::: DATA SHOWN

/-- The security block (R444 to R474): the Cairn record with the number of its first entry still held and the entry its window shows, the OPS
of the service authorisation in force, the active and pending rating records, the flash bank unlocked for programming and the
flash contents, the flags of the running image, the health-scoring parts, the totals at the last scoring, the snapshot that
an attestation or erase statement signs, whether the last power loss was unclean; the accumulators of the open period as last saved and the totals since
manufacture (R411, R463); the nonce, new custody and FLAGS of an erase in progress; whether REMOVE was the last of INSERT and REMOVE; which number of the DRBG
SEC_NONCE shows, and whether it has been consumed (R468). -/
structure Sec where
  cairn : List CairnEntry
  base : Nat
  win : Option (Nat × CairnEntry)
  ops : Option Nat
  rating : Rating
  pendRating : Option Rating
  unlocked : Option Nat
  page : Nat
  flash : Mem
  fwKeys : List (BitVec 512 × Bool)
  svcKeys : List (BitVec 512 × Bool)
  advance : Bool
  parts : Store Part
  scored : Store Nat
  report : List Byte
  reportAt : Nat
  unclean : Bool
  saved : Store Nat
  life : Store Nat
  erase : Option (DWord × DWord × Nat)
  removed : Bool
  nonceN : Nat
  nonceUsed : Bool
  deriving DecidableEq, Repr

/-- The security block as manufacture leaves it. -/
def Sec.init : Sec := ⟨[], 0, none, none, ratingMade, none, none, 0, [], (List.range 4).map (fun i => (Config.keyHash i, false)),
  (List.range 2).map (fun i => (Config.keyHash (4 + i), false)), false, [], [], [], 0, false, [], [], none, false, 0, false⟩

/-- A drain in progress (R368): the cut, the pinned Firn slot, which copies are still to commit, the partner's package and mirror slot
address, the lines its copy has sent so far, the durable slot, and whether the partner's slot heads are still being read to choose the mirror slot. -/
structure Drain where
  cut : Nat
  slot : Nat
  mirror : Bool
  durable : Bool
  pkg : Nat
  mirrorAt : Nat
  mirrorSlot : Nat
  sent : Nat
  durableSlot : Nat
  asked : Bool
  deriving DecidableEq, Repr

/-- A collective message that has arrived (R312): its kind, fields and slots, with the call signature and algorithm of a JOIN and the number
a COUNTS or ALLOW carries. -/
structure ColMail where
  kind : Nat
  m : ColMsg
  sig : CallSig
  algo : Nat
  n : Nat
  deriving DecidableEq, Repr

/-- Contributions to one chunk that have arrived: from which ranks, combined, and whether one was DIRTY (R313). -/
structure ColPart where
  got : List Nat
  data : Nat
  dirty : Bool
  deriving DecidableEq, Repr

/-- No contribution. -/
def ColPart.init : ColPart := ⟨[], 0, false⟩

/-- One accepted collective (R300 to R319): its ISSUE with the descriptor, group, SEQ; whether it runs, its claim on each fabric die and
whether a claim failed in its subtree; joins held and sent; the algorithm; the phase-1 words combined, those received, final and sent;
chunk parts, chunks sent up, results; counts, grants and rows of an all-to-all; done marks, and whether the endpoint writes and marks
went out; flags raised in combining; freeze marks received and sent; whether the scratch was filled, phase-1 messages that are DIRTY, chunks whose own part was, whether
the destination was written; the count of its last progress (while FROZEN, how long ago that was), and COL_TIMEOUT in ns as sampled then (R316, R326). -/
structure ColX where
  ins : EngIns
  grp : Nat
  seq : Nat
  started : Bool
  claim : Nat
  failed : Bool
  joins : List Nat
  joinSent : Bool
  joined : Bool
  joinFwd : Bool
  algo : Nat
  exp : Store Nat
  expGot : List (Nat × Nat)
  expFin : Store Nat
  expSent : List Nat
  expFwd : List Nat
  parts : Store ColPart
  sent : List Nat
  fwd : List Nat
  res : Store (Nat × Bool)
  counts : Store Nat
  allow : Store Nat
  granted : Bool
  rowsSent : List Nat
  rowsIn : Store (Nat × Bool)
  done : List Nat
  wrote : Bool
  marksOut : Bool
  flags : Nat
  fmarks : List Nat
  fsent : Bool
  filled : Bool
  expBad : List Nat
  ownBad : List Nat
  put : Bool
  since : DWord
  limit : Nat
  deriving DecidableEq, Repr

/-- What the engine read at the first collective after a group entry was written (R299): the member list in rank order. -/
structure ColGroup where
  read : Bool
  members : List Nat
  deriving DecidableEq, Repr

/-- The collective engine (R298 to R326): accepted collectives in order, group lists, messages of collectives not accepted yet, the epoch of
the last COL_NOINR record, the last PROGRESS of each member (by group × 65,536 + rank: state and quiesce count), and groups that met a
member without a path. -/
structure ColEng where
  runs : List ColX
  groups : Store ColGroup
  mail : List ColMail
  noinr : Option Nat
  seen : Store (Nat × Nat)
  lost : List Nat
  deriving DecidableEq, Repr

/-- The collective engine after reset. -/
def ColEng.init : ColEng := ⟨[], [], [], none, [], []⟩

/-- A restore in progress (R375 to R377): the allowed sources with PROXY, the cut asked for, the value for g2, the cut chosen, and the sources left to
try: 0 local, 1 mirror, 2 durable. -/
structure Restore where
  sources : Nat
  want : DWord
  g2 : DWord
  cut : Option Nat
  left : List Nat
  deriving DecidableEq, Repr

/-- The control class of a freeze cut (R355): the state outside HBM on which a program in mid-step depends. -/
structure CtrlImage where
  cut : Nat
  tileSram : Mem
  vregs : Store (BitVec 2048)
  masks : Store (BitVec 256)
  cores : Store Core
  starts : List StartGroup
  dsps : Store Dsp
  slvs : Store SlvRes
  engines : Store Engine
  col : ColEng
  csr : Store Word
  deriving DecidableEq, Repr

::::::

PROBLEM TO SOLVE
Each line from the first line of the listing through the line with "life : Store Nat" must be output exactly, both ends included, and no other line may appear.

YOUR RESPONSE
/-- The security block (R444 to R474): the Cairn record with the number of its first entry still held and the entry its window shows, the OPS
of the service authorisation in force, the active and pending rating records, the flash bank unlocked for programming and the
flash contents, the flags of the running image, the health-scoring parts, the totals at the last scoring, the snapshot that
an attestation or erase statement signs, whether the last power loss was unclean; the accumulators of the open period as last saved and the totals since
manufacture (R411, R463); the nonce, new custody and FLAGS of an erase in progress; whether REMOVE was the last of INSERT and REMOVE; which number of the DRBG
SEC_NONCE shows, and whether it has been consumed (R468). -/
structure Sec where
  cairn : List CairnEntry
  base : Nat
  win : Option (Nat × CairnEntry)
  ops : Option Nat
  rating : Rating
  pendRating : Option Rating
  unlocked : Option Nat
  page : Nat
  flash : Mem
  fwKeys : List (BitVec 512 × Bool)
  svcKeys : List (BitVec 512 × Bool)
  advance : Bool
  parts : Store Part
  scored : Store Nat
  report : List Byte
  reportAt : Nat
  unclean : Bool
  saved : Store Nat
  life : Store Nat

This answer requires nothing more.